Sonic Hedgehog (SHH) Expression in Biliary Intraepithelial Neoplasia (BilIN), Peribiliary Glands, and Intrahepatic Cholangiocarcinomas.
Maylee Hsu, Motoko Sasaki, Kenichi Harada, Saya Igarashi, Yasuni Nakanuma. Kanazawa University Graduate School of Medicine, Japan
Background: SHH is aberrantly activated in pancreatic ductal adenocarcinomas (PDACs) and in the precursor lesion, pancreatic intraepithelial neoplasia (PanIN). The recently characterized pancreatic duct gland (PDG) has also been shown to undergo injury-induced, SHH-mediated mucinous metaplasia and may serve as a possible link between chronic injury and pancreatic duct neoplasia. Similar to the PanIN-PDAC sequence model, cholangiocarcinoma (CC) follows a stepwise carcinogenesis process and arises from the precursor lesion BilIN, graded as BilIN-1, 2, and 3 (mild, moderate, and severe dysplasia). Additionally, analogous to reactive PDGs, florid reactive peribiliary glands (PBGs) are often seen preceding the development of CC, in particular in cases of hepatolithiasis (HL). Due to the similarities between the precursor and background lesions involved in PDAC and CC, the role of the hedgehog pathway was investigated in BilIN, PBGs, and CCs in the setting of HL.
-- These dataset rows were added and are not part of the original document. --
theorem retryMotion_moves {d : DoorId} {target : Bolt} {s : State} (cools : (s.doors.get d).target = some target) :
    Moves K s (retryMotion d target s) := by
  unfold retryMotion
  split
  next manual => exact manualMotion_moves _ manual
  next => exact (beginThrow_steps ..).ordering fun o => beginThrow_ordered o ((o.guided d).away cools)
  next automatic =>
    refine (passIfOpen_moves ..).after ((beginWithdraw_steps ..).ordering fun o => beginWithdraw_ordered o ?_)
    exact ((o.guided d).withdrawing cools).resolve_right automatic

theorem takeTimeout_moves {d : DoorId} {target : Bolt} {s : State} (moving : (s.doors.get d).target = some target) :
    Moves K s (takeTimeout d target s) := by
  unfold takeTimeout
  dsimp only
  have faulted {K : Scope} (det : Option Detail) : Moves K s (setAlarm d (raiseDoor .doorFault d det (stopMotion d s))) :=
    (setAlarm_moves ..).after <| (raiseDoor_moves ..).after (stopMotion_moves d s)
  split
  · exact faulted _
  · exact (throwInto_moves fun _ => grantMoving_failGrant ..).after <| (failGrant_moves ..).after (faulted _)
  · refine ⟨(faulted _).steps.trans (.door d _ _ (drive_same rfl rfl)), fun _ o => ?_⟩
    refine ((faulted (K := .plain) _).ordered id o).door_still (.idle ?_) ?_ (not_held_of_state nofun nofun)
    · simp [setAlarm, modDoor, stopMotion, (raiseDoor_lessens ..).doors]
    · refine ((raiseDoor_lessens ..).still (s := stopMotion d s) ?_)
      exact o.still ((o.guided d).away moving)

theorem expireRelease_moves (d : DoorId) (s : State) : Moves K s (expireRelease d s) := by
  unfold expireRelease
  dsimp only
  split
  · exact (throwInto_moves fun _ => grantMoving_of_none (by rw [raiseDoor_grants]; simp)).after <|
      (raiseDoor_moves ..).after (endGrant_moves ..)
  next gone => exact throwInto_moves fun _ => grantMoving_of_none gone

theorem takeHeldOpen_moves (d : DoorId) (s : State) : Moves K s (takeHeldOpen d s) :=
  (setAlarm_moves ..).after <| (raiseDoor_moves ..).after (modDoor_moves d s)

theorem setManual_moves (d : DoorId) (s : State) : Moves K s (setManual d s) := by
  unfold setManual
  exact .after (.unless (enterOverlay_moves _ _ _)) (modDoor_moves d s)

theorem setAutomatic_steps (d : DoorId) (s : State) : Steps K s (setAutomatic d s) := (modDoor_steps d s).trans (rederive_steps ..)

theorem serviceDoor_moves {d : DoorId} {s : State} (still : s.grantMoving d = false) : Moves K s (serviceDoor d s) :=
  (rederive_moves fun _ => by exact still).after (modDoor_moves d s)

theorem resetVestibule_lessens (r : Role) (s : State) : Lessens s (resetVestibule r s) := by
  unfold resetVestibule
  split
  · exact (emptied_lessens _ s).trans (Lessens.foldl (fun t (o : Occupant) => location_lessens o.slot .outside t) _ _)
  · exact .refl s

theorem resetVestibule_steps (r : Role) (s : State) : Steps K s (resetVestibule r s) := by
  unfold resetVestibule
  split
  · exact (emptied_moves _ s).steps.trans (Steps.foldl (fun t (o : Occupant) => Steps.location o.slot .outside t) _ _)
  · exact .refl s

theorem resetVestibule_moves (r : Role) (s : State) : Moves K s (resetVestibule r s) :=
  (resetVestibule_steps r s).lessened (resetVestibule_lessens r s)

theorem nvDoors_steps (h : K.roles) (d : DoorId) (p : DoorSettings) (s : State) :
    Steps K s { s with nv := s.nv.writeSettings (.door d p) } :=
  .nv _ s ⟨rfl, rfl, .inl rfl, .inr h⟩

theorem applyDoor_steps (h : K.roles) (d : DoorId) (p : DoorSettings) (s : State) : Steps K s (applyDoor d p s) := by
  unfold applyDoor
  refine .ite (fun _ => nvDoors_steps h ..) (fun _ => ?_)
  have changed := (resetVestibule_steps (K := K) p.role _).after <| (nvDoors_steps h d p _).after <|
    (resetVestibule_steps (s.role d) _).after (cancelGrant_steps d .doorUnavailable s)
  exact .ite (fun _ => (setDoor_idle_steps d rfl _).after changed) (fun _ => (rederive_steps ..).after changed)

/-! ## Loops (R22 to R36) -/

theorem setLoop_moves (k : LoopId) (x : Loop) (s : State) : Moves K s (s.setLoop k x) := .free rfl

theorem entryFreeze_moves (k : LoopId) (st : StationNo) (s : State) : Moves K s (entryFreeze k st s) :=
  .unless ((raise_moves ..).after (setFreeze_moves s))

theorem stationEvidence_moves (place : Option RoomId) (s : State) : Moves K s (stationEvidence place s) := by
  unfold stationEvidence
  split
  · exact .when (setEvidence_moves ..)
  · exact .refl s

theorem pressTimer_moves (place : Option RoomId) (s : State) : Moves K s (pressTimer place s) := by
  unfold pressTimer
  split
  · exact shortPress_moves ..
  · exact .refl s

theorem endPress_moves (k : LoopId) (t : Nat) (s : State) : Moves K s (endPress k t s) := by
  unfold endPress shortMeaning
  dsimp only
  split
  · exact .ite (fun _ => raise_moves ..)
      (fun _ => (stationEvidence_moves ..).after <| (pressTimer_moves ..).after (raise_moves ..))
  · exact .ite (fun _ => raise_moves ..)
      (fun _ => (stationEvidence_moves ..).after <| (pressTimer_moves ..).after (raise_moves ..))
  · exact raise_moves ..
  · exact raise_moves ..
  all_goals exact .refl s

theorem takeDuress_moves (k : LoopId) (s : State) : Moves K s (takeDuress k s) := by
  unfold takeDuress
  dsimp only
  refine .when ?_
  have taken : Moves K s _ := (stationEvidence_moves ((s.loopSettings k).place (s.loops.get k).heldStation) _).after <|
    (raise_moves .duress (.loop k) (some (.station (s.loops.get k).heldStation)) _).after <|
    setLoop_moves k { s.loops.get k with
      state := if (s.loops.get k).state = .pressed then .duress else .unresolvedDuress, duressDl := none } s
  exact .ite (fun _ => (entryFreeze_moves ..).after taken) (fun _ => taken)

theorem takeStuck_moves (k : LoopId) (s : State) : Moves K s (takeStuck k s) :=
  .when ((raise_moves ..).after (setLoop_moves ..))

theorem takeBy_moves (t : Nat) (deadline : Option Nat) {f : State → State} (h : ∀ s, Moves K s (f s)) (s : State) :
    Moves K s (takeBy t deadline f s) := by
  unfold takeBy
  split
  · exact .when (.asOf _ (h _))
  · exact .refl s

theorem deadlinesFirst_moves (k : LoopId) (t : Nat) (s : State) : Moves K s (deadlinesFirst k t s) :=
  (takeBy_moves _ _ (takeStuck_moves k) _).after (takeBy_moves _ _ (takeDuress_moves k) s)

theorem loopTakes_moves (k : LoopId) (sig : LoopSignal) (t : Nat) (s : State) : Moves K s (loopTakes k sig t s) := by
  unfold loopTakes
  dsimp only
  split
  · exact setLoop_moves ..
  · exact setLoop_moves ..
  · exact .refl s
  · exact (raise_moves ..).after (setLoop_moves ..)
  · exact .refl s
  · exact setLoop_moves ..
  · exact .refl s
  · exact (setLoop_moves ..).after (endPress_moves ..)
  · exact setLoop_moves ..
  · exact .unless ((setLoop_moves ..).after (endPress_moves ..))
  · exact .refl s

theorem applyLoop_moves (k : LoopId) (p : LoopSettings) (s : State) : Moves K s (applyLoop k p s) := by
  unfold applyLoop
  refine .trans (.nv (s.nv.writeSettings (.loop k p)) s ⟨rfl, rfl, .inl rfl, .inl rfl⟩ rfl) ?_
  dsimp only
  exact .when <| .after (.when (takeStuck_moves ..)) <| .after (.when (takeDuress_moves ..)) (setLoop_moves ..)

/-! ## Lines (R3 to R19) -/

theorem handOwner_moves (l : LineId) (b previous : Band) (time : Nat) (s : State) :
    Moves K s (handOwner l b previous time s) := by
  unfold handOwner
  split
  · exact detectorChange_moves ..
  · exact doorChange_moves ..
  · exact (loopTakes_moves ..).after (deadlinesFirst_moves ..)
  · exact stationChange_moves ..

theorem bandChange_moves (l : LineId) (b previous : Band) (time : Nat) (s : State) :
    Moves K s (bandChange l b previous time s) := by
  unfold bandChange raiseLine
  exact .after (.unless (.ite (fun _ => raise_moves ..) (fun _ => .when (raise_moves ..)))) (handOwner_moves ..)

theorem becomeReady_moves (s : State) : Moves K s (becomeReady s) := by
  refine .trans (t := { s with sup := { s.sup with ready := true } }) (.free rfl) (Moves.forEach (fun l t => ?_) _)
  dsimp only
  split
  · exact (bandChange_moves ..).after (.free rfl)
  · exact .refl t

theorem endScan_moves (s : State) : Moves K s (endScan s) :=
  .unless <| .trans (t := { s with sup := { s.sup with fullScans := s.sup.fullScans + 1 } }) (.free rfl) (.when (becomeReady_moves _))

/-- The line record and the fast-follow set change, and then the owner takes a confirmed band. -/
theorem takeCode_moves (l : LineId) (code : Nat) (s : State) : Moves K s (takeCode l code s) := by
  unfold takeCode
  dsimp only
  refine .after (.when (bandChange_moves ..)) ?_
  split
  · exact .free rfl
  · exact .free rfl

/-- One ms less leaves the shape of a countdown, and its bound (R64). -/
theorem tick_zoneMove (z : ZoneId) (s : State) : ZoneMove K s z (s.zones.get z).tick := by
  unfold Zone.tick
  split
  · rename_i hs
    refine ⟨fun h => ⟨by simpa using h.present, ?_, ?_, h.clear⟩, ?_, .inl⟩
    · rintro c' - less
      obtain ⟨c, hc, rfl⟩ := Option.map_eq_some_iff.1 less
      exact h.running c hs hc
    · rintro - held
      simp [hs] at held
    · rintro - h c' less
      obtain ⟨c, hc, rfl⟩ := Option.map_eq_some_iff.1 less
      exact Nat.le_trans (Nat.sub_le ..) (h c hc)
  · exact .refl z s
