/-- Also a cycle with nothing to dither, and a cycle in flight. -/
theorem witness_MicroAdjustSetsTheCycle : permits (.microAdjust (.finite 50) (some 1)) live = true ∧ running live.mode = true ∧
    live.stopReq = false ∧ live.canLock .div = true ∧ -live.par.calMax ≤ 50 ∧ (50 : Rat) ≤ live.par.calMax ∧
    (0 : Int) < (some 1).getD live.dv.period ∧ live.dv.dstate = .idle ∧ onTime .floor 1 50 = 0 ∧
    onTime .floor 10000 (mkRat 9 4) = 2500 ∧
    permits (.microAdjust (.finite (mkRat (-1) 2)) none) { live with dv := a1 } = true ∧ -live.par.calMax ≤ mkRat (-1) 2 ∧
    mkRat (-1) 2 ≤ live.par.calMax ∧ (0 : Int) < (none : Option Int).getD a1.period ∧ a1.dstate ≠ .idle := by decide

theorem witness_CancelDitherDropsTimers : permits .cancelDither stopped = true ∧ permits .cancelDither live = true ∧
    permits .cancelDither { stopped with agent := .timer, st := { Status.reset with underflow := true } } = true ∧
    stopped.canLock .div = true ∧ permits (.microAdjust (.finite (-50)) (some 1)) stopped = true ∧ running stopped.mode = false ∧
    -stopped.par.calMax ≤ -50 ∧ (-50 : Rat) ≤ stopped.par.calMax ∧ (0 : Int) < (some 1).getD stopped.dv.period := by decide

theorem witness_CalRangeIsRefused : permits (.microAdjust (.finite (mkRat 101 2)) none) live = true ∧
    live.par.calMax < mkRat 101 2 ∧ (some 0).getD (live.dv.period : Int) ≤ 0 ∧
    permits (.loadCal .nan none) { stopped with agent := .host } = true ∧ CalArg.nan ≠ .finite 0 ∧
    permits (.loadCal (.finite 1) (some 0)) { stopped with agent := .host } = true ∧ (0 : Int) ≤ 0 := by decide

theorem witness_MainFireMovesThePhase : permits .mainFire { live with agent := .timer, now := 2500, dv := a1 } = true ∧
    a1.dstate = .on ∧ a1.tMain = some 2500 ∧ 2500 ≤ 2500 ∧ live.canLock .div = true ∧
    offTime .floor a1.periodAct a1.calAct = 7500 ∧
    permits .mainFire { live with agent := .timer, now := 10000, dv := a12 } = true ∧
    live.dv.tMain = none ∧ a12.dstate = .off ∧ a12.tMain = some 10000 ∧ 10000 ≤ 10000 := by decide

theorem witness_SafeFireReapplies : permits .safeFire { live with agent := .timer, now := 2507, dv := a1 } = true ∧
    live.canLock .div = true ∧ CalInRange { live with dv := a1 } ∧ live.dv.tSafe = none ∧ a1.tSafe = some 2507 ∧
    2507 ≤ 2507 := by decide

theorem witness_LoadCalStoresTarget : permits (.loadCal (.finite 50) none) { stopped with agent := .host } = true ∧
    -stopped.par.calMax ≤ 50 ∧ (50 : Rat) ≤ stopped.par.calMax ∧ (0 : Int) < (none : Option Int).getD stopped.dv.period ∧ running stopped.mode = false ∧
    ({ stopped with agent := .host } : State).canLock .div = true ∧
    permits (.loadCal (.finite 50) (some 1)) { live with agent := .host } = true ∧ running live.mode = true := by decide

theorem witness_MeanDividerIsFractional : 0 < a1.period ∧ a1.coarse = coarseOf .up a1.calTgt := by decide

theorem witness_StartBeginsSession : permits (.start (.jamming 64)) stopped = true ∧ stopped.mode = .halted ∧
    stopped.canLock .tx = true ∧ stopped.canLock .div = true ∧ CalInRange stopped ∧ (1 ≤ 64 ∧ 64 ≤ stopped.par.jamMax) := by
  decide

theorem witness_ModeOperandsAreChecked : permits (.start .run) live = true ∧ running live.mode = true ∧
    permits (.start (.jamming 0)) stopped = true ∧ ¬(1 ≤ 0 ∧ 0 ≤ stopped.par.jamMax) ∧ ¬(1 ≤ 65 ∧ 65 ≤ stopped.par.jamMax) ∧
    permits (.setMode (.notAMode 4)) live = true := by decide

theorem witness_StopHaltsInTwoHalves : permits .stop live = true ∧ live.agent = .rt ∧
    ({ live with stopReq := true } : State).stopReq = true ∧ live.canLock .div = true := by decide

theorem witness_SetModeMovesBetweenRunningModes : permits (.setMode (.jamming 1)) live = true ∧ running live.mode = true ∧
    (1 ≤ 1 ∧ 1 ≤ live.par.jamMax) ∧ permits (.setMode .run) stopped = true ∧ stopped.mode = .halted ∧
    permits (.setMode (.jamming 65)) live = true ∧ ¬(1 ≤ 65 ∧ 65 ≤ live.par.jamMax) := by decide

theorem witness_LocksAreExclusive : permits (.acquire .div) live = true ∧ live.holder .div = none ∧
    ({ live with txLock := some .ui } : State).holder .tx = some .ui ∧ Agent.ui ≠ live.agent ∧
    ({ live with txLock := some .rt } : State).holder .tx = some live.agent ∧ permits (.release .tx) live = true ∧
    live.holder .tx ≠ some live.agent := by decide

/-- The hypotheses of JamLoadCopiesRxOrRejects, and a value on each side of its test. -/
theorem witness_JamLoadCopiesRxOrRejects : permits (.jamLoad 0) live = true ∧ live.canLock .rx = true ∧ live.canLock .tx = true ∧
    JamLegal (fileAt .r30 false 23 59 59 29) live.tx ∧ ¬JamLegal (fileAt .r30 false 0 0 85 0) live.tx := by decide

theorem witness_EchoPopTakesOldest : ({ live with agent := .ui } : State).agent = .ui ∧
    ({ live with echoq := [1] } : State).echoq = [1] ∧ live.echoq = [] ∧ live.agent ≠ .ui := by decide

theorem witness_RtLoopPollsAndRefills : live.agent = .rt ∧ running live.mode = true ∧ live.stopReq = false ∧
    [1, 2, 3, 4, 5].length + live.syncph.toNat < 7 ∧ 7 ≤ [1, 2, 3, 4, 5, 6].length + live.syncph.toNat ∧
    live.canLock .tx = true ∧ running stopped.mode = false ∧ stopped.rxHeld = none ∧
    ({ stopped with rxHeld := some (1, 2) } : State).rxHeld.isSome = true ∧ ({ live with agent := .ui } : State).agent ≠ .rt := by
  decide

theorem witness_RebuildRestoresReset : ({ stopped with agent := .host } : State).agent = .host ∧ running stopped.mode = false ∧
    stopped.agent ≠ .host ∧ running live.mode = true := by decide

/-- The invariant holds of a running block, in the middle of a cycle, with a fine offset exactly in the on phase. -/
theorem witness_StepKeepsInvariant : Inv { live with dv := a1 } ∧ (∃ s', step { live with dv := a1 } = .next s') ∧
    FineFollowsPhase { live with dv := a1 } where
  left :=
    { params := by decide, queues := by decide, tx := by decide, rx := by decide, mode := by decide, divider := by decide,
      timers := by decide, halted := by decide, stopped := by decide, cal := by decide, line := by decide, locks := by decide }
  right := ⟨⟨_, rfl⟩, by decide⟩

theorem witness_OnlyStartLeavesHalted :
    nextIs (exec (.start .run) { stopped with stopReq := true }) (fun s => running s.mode && !s.stopReq) = true ∧
    running stopped.mode = false ∧
    nextIs (exec .txFrame { live with syncph := false, between := [[], [.pop, .pop]] }) (fun s => !running s.mode) = true ∧
    running live.mode = true ∧ nextIs (exec (.start .run) { stopped with st := { Status.reset with underflow := true } })
      (fun s => !s.st.underflow) = true ∧
    nextIs (perform .stopCheck { live with stopReq := true }) (fun s => !running s.mode) = true ∧
    nextIs (perform .refill { live with between := [[.pop]] }) (fun s => !running s.mode) = true ∧
    nextIs (perform .rebuild { stopped with agent := .host, stopReq := true, st := { Status.reset with underflow := true } })
      (fun s => !s.stopReq && !s.st.underflow) = true := by decide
Design: Immunohistochemical expression of SHH was evaluated in lesions with HL: normal bile duct (BD) (20), reactive BD (33), BilIN-1 (24), BilIN-2 (21), BilIN-3 (20), intrahepatic CC (ICC) (30), normal/reactive PBG (13), and atypical PBG, identified as those displaying nuclear atypia beyond reactive changes (15). Also for comparison, PDAC (36), normal BD without HL (28) and ICC without HL (58) were stained for SHH. Expression was evaluated as follows: no staining (0), weak (1), moderate (2), and strong (3), present in ≥25% of the lesion. Immunohistochemical staining for smoothened (Smo), a hedgehog pathway mediator, was also preformed and scored as: negative, present in lesion, or present in the adjacent stromal cells.
Results: In cases with HL, a higher percentage of 2 to 3+ SHH staining, which increased with grade, was identified in ICC (70%), BilIN-3 (85%), BilIN-2 (66.7%), BilIN-1 (37.5%), and reactive BD (27.3%) as compared to normal BD (5%). In cases without HL, 69% of ICCs, as compared to 7.1% of normal BD, and 50% of PDAC had 2 to 3+ SHH staining. Normal PBGs did not stain for SHH, and no correlation was identified among atypical and normal/reactive PBGs. Predominately stromal Smo staining was present in 37.5% of ICCs without HL and 51.2% of PDAC, and no significant Smo staining was found in cases with HL.
Conclusions: SHH is frequently aberrantly expressed in ICC and correlates with increasing grade of BilIN, however, may not be involved in reactive PBG proliferation. Similar to PDAC, the hedgehog pathway appears to play a key role in the development of ICC.